Ernest Ralph Orsatti (September 8, 1902  – September 4, 1968) was a professional baseball player who was an outfielder and first base for the St. Louis Cardinals from  to . Orsatti appeared in four World Series, two of which the Cardinals won. Orsatti's brother Victor was a film producer and talent agent, and Orsatti joined his family's talent agency upon his retirement from baseball.

Early life
Orsatti  was born in Los Angeles, California. He was the son of Morris Orsatti and Mary Manse, both born in Italy. He had six siblings. He attended Manual Arts High School in Los Angeles.

Career
Orsatti batted and threw left-handed. He played for the 1925 Cedar Rapids Bunnies, with whom he batted .347 and hit 6 home runs. He played for the Syracuse team in the International League in 1926 before splitting the next season between the Houston Buffaloes of the Texas League and the St. Louis Cardinals.
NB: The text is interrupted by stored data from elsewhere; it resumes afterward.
-- ==== Sys2Proof/Laws/State.lean ====
section
/-!
SUPPORT. Laws/State.lean: what each named operation of the state leaves as it was, one lemma for each field and
operation and for the figures read from it, true by rfl, and what reading one crane, furnace, port or bank gives
after one of them was changed. No later proof unfolds a record update.
-/

namespace Sys2Proof.Machine

/-! ### One value for each crane, furnace, port or bank -/

@[simp] theorem ByCrane.get_set {α : Type} (v : ByCrane α) (k j : Crane) (a : α) :
    (v.set k a).get j = if j = k then a else v.get j := by cases k <;> cases j <;> rfl

@[simp] theorem ByFurnace.get_set {α : Type} (v : ByFurnace α) (f g : Furnace) (a : α) :
    (v.set f a).get g = if g = f then a else v.get g := by cases f <;> cases g <;> rfl

@[simp] theorem ByPort.get_set {α : Type} (v : ByPort α) (p q : Port) (a : α) :
    (v.set p a).get q = if q = p then a else v.get q := by cases p <;> cases q <;> rfl

@[simp] theorem ByBank.get_set {α : Type} (v : ByBank α) (b c : BankId) (a : α) :
    (v.set b a).get c = if c = b then a else v.get c := by cases b <;> cases c <;> rfl

theorem ByPort.ext_get {α : Type} (v w : ByPort α) (h : ∀ p, v.get p = w.get p) : v = w := by
  cases v; cases w
  have h0 := h .p0; have h1 := h .p1; have h2 := h .p2; have h3 := h .p3; have h4 := h .p4; have h5 := h .p5
  simp_all [ByPort.get]

@[simp] theorem State.updateCrane_crane (s : State) (k j : Crane) (g : CraneState → CraneState) :
    (s.updateCrane k g).crane j = if j = k then g (s.crane k) else s.crane j := ByCrane.get_set _ _ _ _

@[simp] theorem State.updateFurnace_furnace (s : State) (f h : Furnace) (g : FurnaceState → FurnaceState) :
    (s.updateFurnace f g).furnace h = if h = f then g (s.furnace f) else s.furnace h := ByFurnace.get_set _ _ _ _

@[simp] theorem State.updatePort_port (s : State) (p q : Port) (g : PortState → PortState) :
    (s.updatePort p g).port q = if q = p then g (s.port p) else s.port q := ByPort.get_set _ _ _ _

@[simp] theorem State.updateBank_get (s : State) (b c : BankId) (g : Bank → Bank) :
    (s.updateBank b g).banks.get c = if c = b then g (s.banks.get b) else s.banks.get c := ByBank.get_set _ _ _ _

/-! ### What a record keeps when its pair dissolves, and when another slab is freed -/

@[simp] theorem SlabRecord.unpaired_id (r : SlabRecord) : r.unpaired.id = r.id := rfl
@[simp] theorem SlabRecord.unpaired_length (r : SlabRecord) : r.unpaired.length = r.length := rfl
@[simp] theorem SlabRecord.unpaired_width (r : SlabRecord) : r.unpaired.width = r.width := rfl
@[simp] theorem SlabRecord.unpaired_thickness (r : SlabRecord) : r.unpaired.thickness = r.thickness := rfl
@[simp] theorem SlabRecord.unpaired_heatingClass (r : SlabRecord) : r.unpaired.heatingClass = r.heatingClass := rfl
@[simp] theorem SlabRecord.unpaired_tempClass (r : SlabRecord) : r.unpaired.tempClass = r.tempClass := rfl
@[simp] theorem SlabRecord.unpaired_destination (r : SlabRecord) : r.unpaired.destination = r.destination := rfl
@[simp] theorem SlabRecord.unpaired_pairable (r : SlabRecord) : r.unpaired.pairable = r.pairable := rfl
@[simp] theorem SlabRecord.unpaired_place (r : SlabRecord) : r.unpaired.place = r.place := rfl
@[simp] theorem SlabRecord.unpaired_edited (r : SlabRecord) : r.unpaired.edited = r.edited := rfl
@[simp] theorem SlabRecord.unpaired_pairingTested (r : SlabRecord) : r.unpaired.pairingTested = r.pairingTested := rfl
@[simp] theorem SlabRecord.unpaired_pairDissolved (r : SlabRecord) :
    r.unpaired.pairDissolved = (r.pairDissolved || r.partner.isSome) := rfl
@[simp] theorem SlabRecord.unpaired_requeuedTested (r : SlabRecord) : r.unpaired.requeuedTested = r.requeuedTested := rfl
@[simp] theorem SlabRecord.unpaired_partner (r : SlabRecord) : r.unpaired.partner = none := rfl
@[simp] theorem SlabRecord.forget_id (r : SlabRecord) (id : SlabId) : (r.forget id).id = r.id := rfl
@[simp] theorem SlabRecord.forget_length (r : SlabRecord) (id : SlabId) : (r.forget id).length = r.length := rfl
@[simp] theorem SlabRecord.forget_width (r : SlabRecord) (id : SlabId) : (r.forget id).width = r.width := rfl
@[simp] theorem SlabRecord.forget_thickness (r : SlabRecord) (id : SlabId) : (r.forget id).thickness = r.thickness := rfl
@[simp] theorem SlabRecord.forget_heatingClass (r : SlabRecord) (id : SlabId) : (r.forget id).heatingClass = r.heatingClass := rfl
@[simp] theorem SlabRecord.forget_tempClass (r : SlabRecord) (id : SlabId) : (r.forget id).tempClass = r.tempClass := rfl
@[simp] theorem SlabRecord.forget_destination (r : SlabRecord) (id : SlabId) : (r.forget id).destination = r.destination := rfl
@[simp] theorem SlabRecord.forget_pairable (r : SlabRecord) (id : SlabId) : (r.forget id).pairable = r.pairable := rfl
@[simp] theorem SlabRecord.forget_place (r : SlabRecord) (id : SlabId) : (r.forget id).place = r.place := rfl
@[simp] theorem SlabRecord.forget_edited (r : SlabRecord) (id : SlabId) : (r.forget id).edited = r.edited := rfl
@[simp] theorem SlabRecord.forget_pairingTested (r : SlabRecord) (id : SlabId) : (r.forget id).pairingTested = r.pairingTested := rfl
@[simp] theorem SlabRecord.forget_pairDissolved (r : SlabRecord) (id : SlabId) : (r.forget id).pairDissolved = r.pairDissolved := rfl
@[simp] theorem SlabRecord.forget_requeuedTested (r : SlabRecord) (id : SlabId) :
    (r.forget id).requeuedTested = r.requeuedTested := rfl
@[simp] theorem SlabRecord.forget_partner (r : SlabRecord) (id : SlabId) :
    (r.forget id).partner = if r.paired id then none else r.partner := rfl

/-! ### What a record keeps of a requeue -/

@[simp] theorem SlabRecord.requeued_id (r : SlabRecord) : r.requeued.id = r.id := rfl
@[simp] theorem SlabRecord.requeued_length (r : SlabRecord) : r.requeued.length = r.length := rfl
@[simp] theorem SlabRecord.requeued_width (r : SlabRecord) : r.requeued.width = r.width := rfl
@[simp] theorem SlabRecord.requeued_thickness (r : SlabRecord) : r.requeued.thickness = r.thickness := rfl
@[simp] theorem SlabRecord.requeued_heatingClass (r : SlabRecord) : r.requeued.heatingClass = r.heatingClass := rfl
@[simp] theorem SlabRecord.requeued_tempClass (r : SlabRecord) : r.requeued.tempClass = r.tempClass := rfl
@[simp] theorem SlabRecord.requeued_destination (r : SlabRecord) : r.requeued.destination = r.destination := rfl
@[simp] theorem SlabRecord.requeued_pairable (r : SlabRecord) : r.requeued.pairable = r.pairable := rfl
@[simp] theorem SlabRecord.requeued_place (r : SlabRecord) : r.requeued.place = r.place := rfl
@[simp] theorem SlabRecord.requeued_partner (r : SlabRecord) : r.requeued.partner = r.partner := rfl
@[simp] theorem SlabRecord.requeued_edited (r : SlabRecord) : r.requeued.edited = r.edited := rfl
@[simp] theorem SlabRecord.requeued_pairingTested (r : SlabRecord) : r.requeued.pairingTested = r.pairingTested := rfl
@[simp] theorem SlabRecord.requeued_pairDissolved (r : SlabRecord) : r.requeued.pairDissolved = r.pairDissolved := rfl
@[simp] theorem SlabRecord.requeued_parted (r : SlabRecord) : r.requeued.parted = r.parted := rfl
@[simp] theorem SlabRecord.requeued_requeuedTested (r : SlabRecord) :
    r.requeued.requeuedTested = (r.requeuedTested || r.pairingTested) := rfl

/-! ### What each operation leaves as it was -/

/-! updateCrane -/

@[simp] theorem State.updateCrane_powered (s : State) (k : Crane) (g : CraneState → CraneState) : (s.updateCrane k g).powered = s.powered := rfl
@[simp] theorem State.updateCrane_storeWritten (s : State) (k : Crane) (g : CraneState → CraneState) : (s.updateCrane k g).storeWritten = s.storeWritten := rfl
@[simp] theorem State.updateCrane_mode (s : State) (k : Crane) (g : CraneState → CraneState) : (s.updateCrane k g).mode = s.mode := rfl
@[simp] theorem State.updateCrane_resetRecord (s : State) (k : Crane) (g : CraneState → CraneState) : (s.updateCrane k g).resetRecord = s.resetRecord := rfl
@[simp] theorem State.updateCrane_runningSeconds (s : State) (k : Crane) (g : CraneState → CraneState) : (s.updateCrane k g).runningSeconds = s.runningSeconds := rfl
@[simp] theorem State.updateCrane_subSecond (s : State) (k : Crane) (g : CraneState → CraneState) : (s.updateCrane k g).subSecond = s.subSecond := rfl
@[simp] theorem State.updateCrane_params (s : State) (k : Crane) (g : CraneState → CraneState) : (s.updateCrane k g).params = s.params := rfl
@[simp] theorem State.updateCrane_register (s : State) (k : Crane) (g : CraneState → CraneState) : (s.updateCrane k g).register = s.register := rfl
@[simp] theorem State.updateCrane_doubtList (s : State) (k : Crane) (g : CraneState → CraneState) : (s.updateCrane k g).doubtList = s.doubtList := rfl
@[simp] theorem State.updateCrane_sequence (s : State) (k : Crane) (g : CraneState → CraneState) : (s.updateCrane k g).sequence = s.sequence := rfl
@[simp] theorem State.updateCrane_lane (s : State) (k : Crane) (g : CraneState → CraneState) : (s.updateCrane k g).lane = s.lane := rfl
@[simp] theorem State.updateCrane_laneDoubt (s : State) (k : Crane) (g : CraneState → CraneState) : (s.updateCrane k g).laneDoubt = s.laneDoubt := rfl
@[simp] theorem State.updateCrane_reservation (s : State) (k : Crane) (g : CraneState → CraneState) : (s.updateCrane k g).reservation = s.reservation := rfl
@[simp] theorem State.updateCrane_furnaces (s : State) (k : Crane) (g : CraneState → CraneState) : (s.updateCrane k g).furnaces = s.furnaces := rfl
@[simp] theorem State.updateCrane_log (s : State) (k : Crane) (g : CraneState → CraneState) : (s.updateCrane k g).log = s.log := rfl
@[simp] theorem State.updateCrane_logOverrun (s : State) (k : Crane) (g : CraneState → CraneState) : (s.updateCrane k g).logOverrun = s.logOverrun := rfl
@[simp] theorem State.updateCrane_banks (s : State) (k : Crane) (g : CraneState → CraneState) : (s.updateCrane k g).banks = s.banks := rfl
@[simp] theorem State.updateCrane_ports (s : State) (k : Crane) (g : CraneState → CraneState) : (s.updateCrane k g).ports = s.ports := rfl
@[simp] theorem State.updateCrane_pending (s : State) (k : Crane) (g : CraneState → CraneState) : (s.updateCrane k g).pending = s.pending := rfl
@[simp] theorem State.updateCrane_present (s : State) (k : Crane) (g : CraneState → CraneState) (q : Port) :
    (s.updateCrane k g).present q = s.present q := rfl
@[simp] theorem State.updateCrane_furnace (s : State) (k : Crane) (g : CraneState → CraneState) (h : Furnace) :
    (s.updateCrane k g).furnace h = s.furnace h := rfl
@[simp] theorem State.updateCrane_port (s : State) (k : Crane) (g : CraneState → CraneState) (q : Port) :
    (s.updateCrane k g).port q = s.port q := rfl
@[simp] theorem State.updateCrane_furnaceParams (s : State) (k : Crane) (g : CraneState → CraneState) (h : Furnace) :
    (s.updateCrane k g).furnaceParams h = s.furnaceParams h := rfl
@[simp] theorem State.updateCrane_slab (s : State) (k : Crane) (g : CraneState → CraneState) (x : SlabId) :
    (s.updateCrane k g).slab? x = s.slab? x := rfl
@[simp] theorem State.updateCrane_place (s : State) (k : Crane) (g : CraneState → CraneState) (x : SlabId) :
    (s.updateCrane k g).place? x = s.place? x := rfl
@[simp] theorem State.updateCrane_partner (s : State) (k : Crane) (g : CraneState → CraneState) (x : SlabId) :
    (s.updateCrane k g).partner? x = s.partner? x := rfl
@[simp] theorem State.updateCrane_creditsFree (s : State) (k : Crane) (g : CraneState → CraneState) :
    (s.updateCrane k g).creditsFree = s.creditsFree := rfl
@[simp] theorem State.updateCrane_headRow (s : State) (k : Crane) (g : CraneState → CraneState) :
    (s.updateCrane k g).headRow = s.headRow := rfl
In 1928, he spent most of the season with the Minneapolis Millers of the American Association, and he hit .381 (sixth-highest in the league) over 123 games; he played 27 games for the Cardinals and appeared in his first World Series.

A Cardinals' regular after that point through 1935, Orsatti appeared in three more World Series (1930, 1931 and 1934). He played in 13 World Series games over those four seasons, hitting .273 in those series but only registering two RBIs, both in 1934. The Cardinals won two of those series (1931 and 1934).

After Orsatti had a mediocre season in 1935, the Cardinals were prepared to relegate him to their minor-league club in Rochester. In response, Orsatti wired from California that he was retiring from baseball. He made a brief return to the minor leagues in 1939 before retiring from baseball for good.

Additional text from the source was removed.